Some of my regret subsided. If I’d gone running into the woods and encountered Arin of Nizahl, the question of my fate would have been instantly decided. Jasadis did not leave an encounter with the Nizahl Heir alive.

How did Marek know how many soldiers Nizahl diverted while its Heir chose his Champion for the Alcalah? My earlier suspicions returned with a vengeance. “You certainly seem familiar with Nizahlan customs.”

His raised eyebrow was pointed. “As do you.”

“You’re sure they will not raise the alarms unless they find a body?” I badly wanted to believe him.

“Sure enough.”

“Will one of you take a handle?” Sefa wheezed. Hamada had filled the pot to the brim with fūl. Sefa staggered, and some of the beans dribbled over the side. Marek and I snatched the handles, and we returned to the keep unscathed.

Raya shouted at us for ten minutes about the filthy state of our clothes. As soon as she finished, the three of us split up. Me to bathe, Sefa to help with breakfast, and Marek to change for a day of hard labor.

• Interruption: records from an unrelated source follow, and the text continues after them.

/-- Per-link state (07 Table 7.1); `waiting` is the pending flag, `timer` holds the value the timer was started with. -/
structure DriveLink where
  state : LinkState
  seq : Byte
  lastAccepted : Option Byte
  waiting : Bool
  upToDate : Bool
  failCount : Nat
  timer : Option Nat
  inTransit : List Byte
  frames : Nat
  failures : Nat
  late : Nat
  superseded : Nat
  deriving DecidableEq, Repr

structure DriveOutputs where
  links : Vector DriveLink 4
  tAck : Nat
  fMax : Nat
  deriving DecidableEq, Repr

/-! ## Poke calibration unit (08) -/

inductive EndReason where
  | done | stopped | missing | loop | cleared
  deriving DecidableEq, Repr

inductive Phase where
  | push | pull | storing
  deriving DecidableEq, Repr

/-- What a tally holds for one sensor (08 R154). -/
inductive TallyEntry where
  | nothing
  | miss
  | slopes (e : List Int)
  deriving DecidableEq, Repr

/-- The tally of one cycle (08 R153). -/
structure Tally where
  bank : Bank
  serial : Nat
  entries : Vector TallyEntry 6
  deriving DecidableEq, Repr

/-- A response record (08 Table 8.2). -/
structure ResponseRecord where
  complete : Bool
  actuator : Nat
  amplitude : Nat
  pushOut : Option Int
  pullOut : Option Int
  voidsPush : Nat
  voidsPull : Nat
  restartsPush : Nat
  restartsPull : Nat
  deriving DecidableEq, Repr

structure Calibration where
  pokeList : List (Nat × Nat)
  running : Bool
  endReason : Option EndReason
  nS : Nat
  nM : Nat
  sensors : List (Fin 6 × Nat)
  entry : Nat
  phase : Option Phase
  serial : Nat
  settle : Nat
  measure : Nat
  voids : Nat
  push : Vector (List Int) 6
  pull : Vector (List Int) 6
  tallies : List Tally
  records : List ResponseRecord
  storing : List (Fin 6)
  deriving DecidableEq, Repr

/-! ## Monitor unit (09) -/

/-- A peak record (09 R171). -/
structure PeakRecord where
  sensor : Fin 6
  subaperture : Nat
  axisY : Bool
  value : Int
  deriving DecidableEq, Repr

inductive SnapState where
  | empty | armed | filling | full
  deriving DecidableEq, Repr

inductive SnapTrigger where
  | next | onHold | onSaturation
  deriving DecidableEq, Repr

/-- The twelve monitor sources (09 Table 9.8). -/
inductive MonSource where
  | loopClosed | loopHeld | loopSafe | cycleOpen | lawActive | sensorLost
  | saturated | driveBusy | deadlineClose | snapFull | calRunning | notify
  deriving DecidableEq, Repr

/-- The selection of one monitor line (09 R180). -/
structure MonLine where
  source : MonSource
  activeHigh : Bool
  deriving DecidableEq, Repr

structure Monitor where
  bufA : Vector (Option (List Int)) 6
  bufB : Vector (Option (List Int)) 6
  peakArmed : Bool
  peakFn : Option Half
  peaks : List PeakRecord
  snapState : SnapState
  snapTrigger : SnapTrigger
  snapThreshold : Nat
  snapSelection : Nat
  onsetSeen : Bool
  snapContent : List Int
  snapFn : Half
  line0 : MonLine
  line1 : MonLine
  deadlineClose : Bool
  deriving DecidableEq, Repr

/-! ## Control link interface (10) -/

/-- The receiver (10 R181, R186); `receiving` holds the bytes after the start marker. -/
inductive Receiver where
  | hunting (sawFirst : Bool)
  | receiving (got : List Byte)
  | inBreak
  deriving DecidableEq, Repr

/-- A checked command frame (10 Table 10.9). -/
structure CommandFrame where
  name : List Byte
  tag : Word
  payload : List Byte
  deriving DecidableEq, Repr

/-- How far the command in execution has come (10 R183). -/
inductive Progress where
  /-- The owning block has yet to act. -/
  | taken
  /-- SET.LOAD: the rows still to be written from `row` onward (03 R59). -/
  | loading (set : Fin 4) (sensor : Fin 6) (row : Nat) (rows : List (List Int))
  /-- CAL.READ: the transfer asked for (08 R164). -/
  | reading (entry : Nat) (sensor : Fin 6) (first count : Nat)
  /-- ACT.WRITE deferred behind a law (05 R109). -/
  | deferred
  deriving DecidableEq, Repr

/-- The command in execution; `noReply` is set by a link clear (10 R186). -/
structure Execution where
  frame : CommandFrame
  noReply : Bool
  progress : Progress
  deriving DecidableEq, Repr

/-- Reply statuses (00 Table 0.8), in the order of their codes (10 Table 10.10). -/
inductive Status where
  | done | clamped | busy | wrongState | badValue | badForm | unknown | full | inUse | notReady | queueFull
  deriving DecidableEq, Repr

/-- A field of a reply with its width and sign (10 Table 10.2). -/
inductive Field where
  | u16 (n : Nat)
  | s16 (i : Int)
  | u32 (n : Nat)
  | s32 (i : Int)
  | u64 (n : Nat)
  deriving DecidableEq, Repr

/-- A formed reply (10 R185, R196). -/
structure Reply where
  name : List Byte
  tag : Word
  status : Status
  data : List Field
  deriving DecidableEq, Repr

structure ControlLink where
  receiver : Receiver
  queue : List CommandFrame
  executing : Option Execution
  transmitter : List Reply
  notices : NoticeBits
  masks : NoticeBits
  dropped : Nat
  lastSent : List Byte
  deriving DecidableEq, Repr

/-- The twelve notice conditions, in the order of their indices (10 Table 10.4). -/
inductive Notice where
  | sensorState | loopState | holdChange | inbandChange | setReady | memoryError
  | driveFail | diverge | snapFull | calEnd | peakReady | linkError
  deriving DecidableEq, Repr

/-- The five hold sources (06 Table 6.5). -/
structure HoldSet where
  command : Bool
  pin : Bool
  inband : Bool
  degraded : Bool
  diverge : Bool
  deriving DecidableEq, Repr

/-! ## The whole part -/

/-- The state of the part; `pending` and `freeCount` are the model's own (logs 3 and 5). -/
structure State where
  pending : List Instr
  intake : Intake
  cyc : CycleController
  mem : Memory
  recon : Reconstruction
  law : LawUnit
  loop : LoopSupervisor
  drive : DriveOutputs
  cal : Calibration
  mon : Monitor
  link : ControlLink
  freeCount : Nat
  deriving DecidableEq, Repr

/-! ## Power-on reset -/

def Flags.clear : Flags := { shutter := false, holdreq := false, fx := false }

def SensorCounters.zero : SensorCounters :=
  { taken := 0, contentErrors := 0, syntaxErrors := 0, ignored := 0, lostFrames := 0, noMeasurement := 0,
    saturatedCorrection := 0, misses := 0, excusedMisses := 0, staleDeclarations := 0, late := 0, duplicate := 0 }

/-- 01 Table 1.9 (R26). -/
def Sensor.reset : Sensor :=
  { config := { nSub := 0, policy := .omit, kMiss := 3, aGood := 8, nStale := 0, hMax := 2, fx := .none },
    mode := .disabled, acquire := 0, missCount := 0, staleRun := 0, copy := none, queue := [],
    pages := Vector.replicate 2 (List.replicate Config.slotPlaces 0), activePage := 0, commitPending := false,
    exclusion := [], flags := Flags.clear, meanSquare := 0, counters := SensorCounters.zero }

/-- 02 Table 2.12 (R53). -/
def CycleController.reset : CycleController :=
  { cycles := [], lastClosed := none, lastOpened := none, lastSet := none, tDl := 1000, selection := .auto,
    degTable := Vector.replicate 64 none, degraded := false, pendingSubs := Vector.replicate 6 0,
    opened := 0, closesComplete := 0, closesSettled := 0, closesDeadline := 0, closesOverrun := 0,
    skipped := 0, abandonedCount := 0, reoffer := false }

/-- A set in EMPTY (03 R54). -/
def SetRecord.erased : SetRecord :=
  { state := .empty, participation := [], shift := 0, marks := Vector.replicate 6 [], rowsLoaded := 0,
    rowsRequired := 0, errCount := 0, errLoc := none }

/-- 03 Table 3.6 (R73). DESIGN CHOICE, unsafe: the DRAM reads 0 and is clean (logs 12, 13). -/
def Memory.reset : Memory :=
  { dram := { data := [], errors := [] }, sets := Vector.replicate 4 SetRecord.erased, nAct := 0,
    arbiter := { current := none, waiting := [] }, correctedErrors := 0, uncorrectableErrors := 0 }

def Saved.reset : Saved := { valid := false, setTag := 0, fnTag := 0, useCount := 0, vector := [] }

/-- A vector of 3,072 zeros. -/
def zeroVector : List Int := List.replicate Config.maxActuators 0

/-- 04 Table 4.6 (R89). DESIGN CHOICE, unsafe: the buffer and the saved vectors are 0 (log 22). -/
def Reconstruction.reset : Reconstruction :=
  { queue := [], inFlight := none, buffer := zeroVector, bankA := zeroVector, bankB := zeroVector,
    saved := Vector.replicate 6 Saved.reset }

/-- 05 Table 5.8. -/
def ActRecord.reset : ActRecord := { lo := -32768, hi := 32767, flat := 0, gain := 16384, mode := .normal }

/-- 05 Table 5.8 (R113). DESIGN CHOICE, unsafe: the scratch vector is 0 (log 22). -/
def LawUnit.reset : LawUnit :=
  { z := zeroVector, scratch := zeroVector, residual := zeroVector, inProgress := none, committed := [],
    idlePokes := [], calPoke := none, actuators := List.replicate Config.maxActuators ActRecord.reset,
    neighbours := [], satFlags := List.replicate Config.maxActuators false, satCount := 0, adjustments := 0,
    violations := 0, lastQ := 0, lastApplied := none, deferred := none, lawsApplied := 0, adjustTotal := 0,
    violationTotal := 0 }

/-- 06 Table 6.6, power-on values. -/
def LoopParams.reset : LoopParams :=
  { gGlob := 0, leak := 32768, gainSource := .global, dMax := 0, timing := .atBoundary, exclusivity := .shared,
    flagGate := true, rDiv := 0, nDiv := 5 }

/-- 06 Table 6.7 (R134), with HOLDN high (log 23). -/
def LoopSupervisor.reset : LoopSupervisor :=
  { state := .idle, command := false, diverge := false, holdnLow := false, inband := false, runCount := 0,
    params := LoopParams.reset }

/-- 07 Table 7.9 (R149). -/
def DriveLink.reset : DriveLink :=
  { state := .unused, seq := 0, lastAccepted := none, waiting := false, upToDate := false, failCount := 0,
    timer := none, inTransit := [], frames := 0, failures := 0, late := 0, superseded := 0 }

/-- 08 Table 8.5 (R165). -/
def Calibration.reset : Calibration :=
  { pokeList := [], running := false, endReason := none, nS := 0, nM := 1, sensors := [], entry := 0, phase := none,
    serial := 0, settle := 0, measure := 0, voids := 0, push := Vector.replicate 6 [], pull := Vector.replicate 6 [],
    tallies := [], records := [], storing := [] }

/-- 09 R169, R172, R178, R180. -/
def Monitor.reset : Monitor :=
  { bufA := Vector.replicate 6 none, bufB := Vector.replicate 6 none, peakArmed := false, peakFn := none, peaks := [],
    snapState := .empty, snapTrigger := .next, snapThreshold := 1, snapSelection := 7, onsetSeen := false,
    snapContent := [], snapFn := 0, line0 := { source := .loopClosed, activeHigh := true },
    line1 := { source := .loopHeld, activeHigh := true }, deadlineClose := false }

/-- 10 Table 10.5 (R193). -/
def ControlLink.reset : ControlLink :=
  { receiver := .hunting false, queue := [], executing := none, transmitter := [], notices := 0,
    masks := BitVec.allOnes 12, dropped := 0, lastSent := [] }

/-- The part after power-on reset, with HOLDN high and no command waiting. -/
def State.reset : State :=
  { pending := [], intake := { sensors := Vector.replicate 6 Sensor.reset, arrivals := 0 },
    cyc := CycleController.reset, mem := Memory.reset, recon := Reconstruction.reset, law := LawUnit.reset,
    loop := LoopSupervisor.reset,
    drive := { links := Vector.replicate 4 DriveLink.reset, tAck := 200, fMax := 3 },
    cal := Calibration.reset, mon := Monitor.reset, link := ControlLink.reset, freeCount := 0 }

end Sys2Proof.Machine
end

As I dragged the towel over my body, I wished I could rub the tension from my limbs through sheer force. I was strung tight in a way I hadn’t been since my first few months in Mahair. I wrapped my wet curls in linen pants, tying the ends at the nape of my neck. Not even dropping onto my bed helped me relax. Outside my door, a flurry of footsteps and conversation signaled the start of the new day.

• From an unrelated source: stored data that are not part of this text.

-- ==== Sys2Proof/Machine/Arith.lean ====
section
/-! DEFINITION. The arithmetic of the part: rounding, saturation, frame number order, vectors of numbers, byte order and
the CRC-32. -/

namespace Sys2Proof.Machine

/-! ## Numbers -/

/-- `x` brought into lo..hi. -/
def clampInt (lo hi x : Int) : Int := if x < lo then lo else if hi < x then hi else x

/-- `x` brought into lo..hi, for a numeric parameter (00 section 0.7.7). -/
def clampNat (lo hi x : Nat) : Nat := if x < lo then lo else if hi < x then hi else x

/-- Round half up on division by 2^k (00 section 0.7.3). -/
def roundHalfUp (x : Int) (k : Nat) : Int := if k = 0 then x else (x + 2 ^ (k - 1)) / 2 ^ k

/-- Round half up on division by 2·m (08 R159). -/
def roundHalfUpTwice (x : Int) (m : Nat) : Int := (x + m) / (2 * m)

/-- A statistics counter increased by n (09 R166). -/
def counterAdd (c n : Nat) : Nat := if c + n ≤ Config.counterMax then c + n else Config.counterMax

/-- A statistics counter increased by one (09 R166). -/
def counterInc (c : Nat) : Nat := counterAdd c 1

/-- A count saturating at 255 (01 R16, R17). -/
def countInc255 (c : Nat) : Nat := if c < 255 then c + 1 else 255

/-- FN a is newer than FN b (00 Table 0.7). -/
def fnNewer (a b : Half) : Bool := decide (1 ≤ (a - b).toNat) && decide ((a - b).toNat ≤ 32767)

/-- Frame numbers strictly between two openings (02 R36, step 8); between equal ones there are none, where the rule's formula
would be one less than 0 (log 31). -/
def fnSkipped (last new : Half) : Nat := (new - last).toNat - 1

/-! ## Vectors -/

/-- Entry i of a vector; an entry that is not held reads 0. -/
def vget (v : List Int) (i : Nat) : Int := v.getD i 0

/-- A vector with entry i replaced. -/
def vput : List Int → Nat → Int → List Int
  | [], 0, x => [x]
  | [], i + 1, x => 0 :: vput [] i x
  | _ :: v, 0, x => x :: v
  | y :: v, i + 1, x => y :: vput v i x

/-- Entries below n given by f, the others kept. -/
def vfill (n : Nat) (f : Nat → Int) (v : List Int) : List Int := (List.range n).map f ++ v.drop n

/-- The sum of two vectors on the entries below n, the others kept. -/
def vaddBelow (n : Nat) (v w : List Int) : List Int := vfill n (fun i => vget v i + vget w i) v

/-- Entries first..first + length - 1 replaced by `values`. -/
def vwrite (v : List Int) (first : Nat) (values : List Int) : List Int :=
  v.take first ++ values ++ v.drop (first + values.length)

/-- Entries first..first + count - 1. -/
def vslice (v : List Int) (first count : Nat) : List Int := (List.range count).map fun i => vget v (first + i)

/-- Every sum has as many entries as the longer of the two (08 R155). -/
def vaddAll (v w : List Int) : List Int := (List.range (max v.length w.length)).map fun i => vget v i + vget w i

/-- The sum of the products of two vectors over the entries of the second (04 R74). -/
def dot (v w : List Int) : Int := ((List.range w.length).map fun j => vget v j * vget w j).sum

/-- Insert into a rising list without repeats (01 R14, 03 R59). -/
def insertRising (x : Nat) : List Nat → List Nat
  | [] => [x]
  | y :: l => if x < y then x :: y :: l else if x = y then y :: l else y :: insertRising x l

/-- Keep the first of equal entries. -/
def distinct {α : Type} [DecidableEq α] : List α → List α
  | [] => []
  | x :: l => x :: (distinct l).filter (fun y => decide (y ≠ x))

/-- The six sensors in ascending order. -/
def allSensors : List (Fin 6) := [0, 1, 2, 3, 4, 5]

/-- The four drive links in ascending order. -/
def allLinks : List (Fin 4) := [0, 1, 2, 3]

/-- A field of marks as a number, sensor s contributing 2^s (02 R37). -/
def sensorMask (v : Vector Bool 6) : Nat := (allSensors.map fun i => if v[i] then 2 ^ i.val else 0).sum

/-! ## Bytes, most significant first (10 section 10.9) -/

def byteAt (p : List Byte) (i : Nat) : Nat := (p.getD i 0).toNat

/-- The unsigned 16-bit field at byte i. -/
def rd16 (p : List Byte) (i : Nat) : Nat := byteAt p i * 256 + byteAt p (i + 1)

/-- The signed 16-bit field at byte i. -/
def rdS16 (p : List Byte) (i : Nat) : Int := (BitVec.ofNat 16 (rd16 p i)).toInt

/-- The unsigned 32-bit field at byte i. -/
def rd32 (p : List Byte) (i : Nat) : Nat := rd16 p i * 65536 + rd16 p (i + 2)

/-- n unsigned 16-bit fields from byte i onward. -/
def rd16s (p : List Byte) (i n : Nat) : List Nat := (List.range n).map fun k => rd16 p (i + 2 * k)

/-- n signed 16-bit fields from byte i onward. -/
def rdS16s (p : List Byte) (i n : Nat) : List Int := (List.range n).map fun k => rdS16 p (i + 2 * k)

/-- The low n bytes of x, most significant first. -/
def beBytes (n x : Nat) : List Byte := ((List.range n).map fun k => BitVec.ofNat 8 (x / 256 ^ k)).reverse

/-- The low n bytes of a signed value in two's complement, most significant first. -/
def beBytesInt (n : Nat) (x : Int) : List Byte := beBytes n (x % 256 ^ n).toNat

/-! ## CRC-32 (10 R195) -/

/-- The generator polynomial 0x04C11DB7 with its places reflected. -/
def crcPoly : Word := 0xEDB88320#32

/-- One bit of the remainder register, least significant place first. -/
def crcBit (c : Word) : Word := if c.getLsbD 0 then (c >>> 1) ^^^ crcPoly else c >>> 1

/-- One byte, its least significant bit first. -/
def crcByte (c : Word) (b : Byte) : Word :=
  crcBit (crcBit (crcBit (crcBit (crcBit (crcBit (crcBit (crcBit (c ^^^ b.setWidth 32))))))))

/-- The CRC-32 of a run of bytes: from all ones, inverted at the end. -/
def crc32 (bytes : List Byte) : Word := ~~~ (bytes.foldl crcByte 0xFFFFFFFF#32)

end Sys2Proof.Machine
end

The younger girls in the keep did not like me much. I lacked the gentle, nurturing touch that came so naturally to Sefa. Though I tried to be softer with them, I possessed the maternal instincts of a bloodthirsty cockroach. Yet for some unfathomable reason, I found their presence grounding whenever fear tightened its noose around me. Raya would rather die than let these children feel the pressure of the responsibilities she carried on their behalf. She made sure they were free to worry about urgent problems like who could claim the prettiest dress in the monthly donation carts or who could carry the biggest goat the farthest. These orphaned girls were as close to happy as their circumstances permitted.

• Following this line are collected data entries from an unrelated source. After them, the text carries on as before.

/-! ## Reports of every block -/

/-- SNS.STATUS, SNS.EXCL.LIST and REF.READ answer DONE with what R24, R14 and R13 name and change nothing else; a role of no
page and a range beyond 2,048 entries are BAD_VALUE (the order and the widths are the model's, log 18). That REF.READ takes a
count of 0, which gives no entry, is the model's reading (DEDUCED, log 21).

SET.STATUS and DEG.READ answer DONE with what R61 and R64 name and change nothing else; a range beyond 64 entries is
BAD_VALUE (the order and the widths are the model's, log 18).

ACT.READ and NBR.READ (R110, R112): a range beyond the table is BAD_VALUE, a reply above 8,192 bytes BAD_FORM, NBR.READ is
refused outside IDLE and OPEN; otherwise DONE with what the rules name, and nothing else changes (the order and the widths are
the model's, log 18). Which refusal comes first, NBR.READ's WRONG_STATE before its range and size and ACT.READ's range before its
size, is the model's choice as well (DESIGN CHOICE, log 20). -/
def Obligations.TableReportsGiveTheTables : Prop :=
  (∀ (s : State) (i : Fin 6),
      let x := s.sensor i
      (s.hears .snsStatus (u16s [i.val]) = true → exec .snsStatus s = .next (s.reply .done (List.flatten
        [ [.u16 (modeCode x.mode), .u16 x.config.nSub, .u16 (policyCode x.config.policy), .u32 x.config.kMiss,
            .u32 x.config.aGood, .u32 x.config.nStale, .u32 x.config.hMax, .u16 (fxCode x.config.fx)],
          [.u16 x.acquire, .u16 x.missCount, .u16 x.staleRun, .u16 x.queue.length],
          x.queue.map fun f => .u16 f.fn.toNat,
          [.u16 x.activePage.val, .u16 (boolCode x.commitPending), .u16 (boolCode x.flags.shutter),
            .u16 (boolCode x.flags.holdreq), .u16 (boolCode x.flags.fx), .u16 x.exclusion.length] ])))
      ∧ (s.hears .snsExclList (u16s [i.val]) = true → exec .snsExclList s = .next (s.reply .done (
          .u16 x.exclusion.length :: x.exclusion.map Field.u16)))
      ∧ (∀ role first count : Nat, role < 65536 → first < 65536 → count < 65536 →
          s.hears .refRead (u16s [i.val, role, first, count]) = true →
          let page := if role = 0 then x.activePage else if x.activePage = 0 then 1 else 0
          (2 ≤ role ∨ 2048 < first + count → exec .refRead s = .next (s.refuse .badValue))
          ∧ (role < 2 → first + count ≤ 2048 → exec .refRead s = .next (s.reply .done (
              ((List.range count).map fun j => .s16 (vget x.pages[page] (first + j)))
                ++ [.u16 page.val, .u16 (boolCode x.commitPending)])))))
  ∧ (∀ s : State,
      let index := (allSensors.map fun i => if (s.sensor i).mode = .active then 2 ^ i.val else 0).sum
      let entry := fun j : Nat => ((s.cyc.degTable[j]?).getD none : SetId)
      (∀ n : Fin 4, s.hears .setStatus (u16s [n.val]) = true →
        let r := s.setRec n
        exec .setStatus s = .next (s.reply .done (List.flatten
          [ [.u16 (setStateCode r.state), .u16 r.participation.length],
            (r.participation.map fun e => [Field.u16 e.1.val, .u16 e.2]).flatten,
            [.u32 r.shift, .u32 r.rowsLoaded, .u32 r.rowsRequired],
            (r.participation.map fun e =>
              Field.u32 (r.marks[e.1]).length :: (match (List.range s.mem.nAct).find? fun a => decide (a ∉ r.marks[e.1]) with
                | none => [.u16 0, .u16 0]
                | some a => [.u16 1, .u16 a])).flatten,
            [.u16 (s.cyc.cycles.countP fun k => decide (k.set = some n)),
              .u16 (boolCode (decide (s.cyc.selection = .fixed n))), .u16 (boolCode (decide (entry index = some n))),
              .u32 r.errCount],
            match r.errLoc with | none => [.u16 0, .u16 0, .u16 0] | some e => [.u16 1, .u16 e.1.val, .u16 e.2] ])))
      ∧ (∀ first count : Nat, first < 65536 → 1 ≤ count → count ≤ 64 → s.hears .degRead (u16s [first, count]) = true →
        (64 < first + count → exec .degRead s = .next (s.refuse .badValue))
        ∧ (first + count ≤ 64 → exec .degRead s = .next (s.reply .done
            (((List.range count).map fun j => Field.u16 (match entry (first + j) with | some n => n.val | none => 4))
              ++ [.u16 index, .u16 (boolCode s.cyc.degraded)])))))
  ∧ (∀ (s : State) (first count : Nat), first < 65536 → 1 ≤ count → count < 65536 →
      (s.hears .actRead (u16s [first, count]) = true →
        (s.mem.nAct < first + count → exec .actRead s = .next (s.refuse .badValue))
        ∧ (first + count ≤ s.mem.nAct → 8192 < 22 * count → exec .actRead s = .next (s.refuse .badForm))
        ∧ (first + count ≤ s.mem.nAct → 22 * count ≤ 8192 → exec .actRead s = .next (s.reply .done
            ((List.range count).flatMap fun j =>
              [.s16 (s.act (first + j)).lo, .s16 (s.act (first + j)).hi, .s16 (s.act (first + j)).flat,
                .u16 (s.act (first + j)).gain, .u16 (actModeCode (s.act (first + j)).mode), .s32 (vget s.law.z (first + j)),
                .u16 (vget s.law.committed (first + j)).toNat, .u16 (boolCode (s.law.satFlags.getD (first + j) false)),
                .u16 (boolCode (s.law.idlePokes.any fun e => decide (e.1 = first + j))),
                .s16 (((s.law.idlePokes.find? fun e => decide (e.1 = first + j)).map Prod.snd).getD 0)]))))
      ∧ (s.hears .nbrRead (u16s [first, count]) = true →
        let edits := s.loop.state = .idle ∨ s.loop.state = .opened
        (¬ edits → exec .nbrRead s = .next (s.refuse .wrongState))
        ∧ (edits → s.law.neighbours.length < first + count → exec .nbrRead s = .next (s.refuse .badValue))
        ∧ (edits → first + count ≤ s.law.neighbours.length → 8192 < 2 + 4 * count →
            exec .nbrRead s = .next (s.refuse .badForm))
        ∧ (edits → first + count ≤ s.law.neighbours.length → 2 + 4 * count ≤ 8192 → exec .nbrRead s = .next (s.reply .done
            (.u16 s.law.neighbours.length :: (List.range count).flatMap fun j =>
              [.u16 (s.law.neighbours.getD (first + j) (0, 0)).1, .u16 (s.law.neighbours.getD (first + j) (0, 0)).2])))))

“You shouldn’t hide the realities of the life they face outside this keep,” I’d said once, a few days after I turned sixteen. I’d been sharpening the kitchen knives by the fire while Raya counted her weekly earnings for the sixth time. “The more responsibilities you place on their shoulders, the better they will become at bearing them.”

She’d looked at me so long that I’d started to tense, tightening my grip on one of the knives. Dark circles hollowed the space under Raya’s eyes. “Children are not meant to bear the woes of this life, Sylvia. It breaks them. They will spend their adult lives doing everything in their power to never feel the weight of the world again.”

Exhaustion tugged at me. I hadn’t slept in two days, but each time I closed my eyes, I saw Nizahl soldiers riding into Mahair with swords and torches.

Any illusion of safety here had been shattered.

You are the Jasad Heir. Safety was not written for you, Hanim said.

I shoved my face into the hard pillow. I mentally recited the herbs I would pack for Rory and planned the best spot to set up our table for the waleema.

When nothing else worked, I resorted to a practice as old as the scars on my back. I pressed my cold palm against my heart and counted the beats.

One, two. I’m alive. Three, four. I’m safe. Five, six. I won’t let them catch me.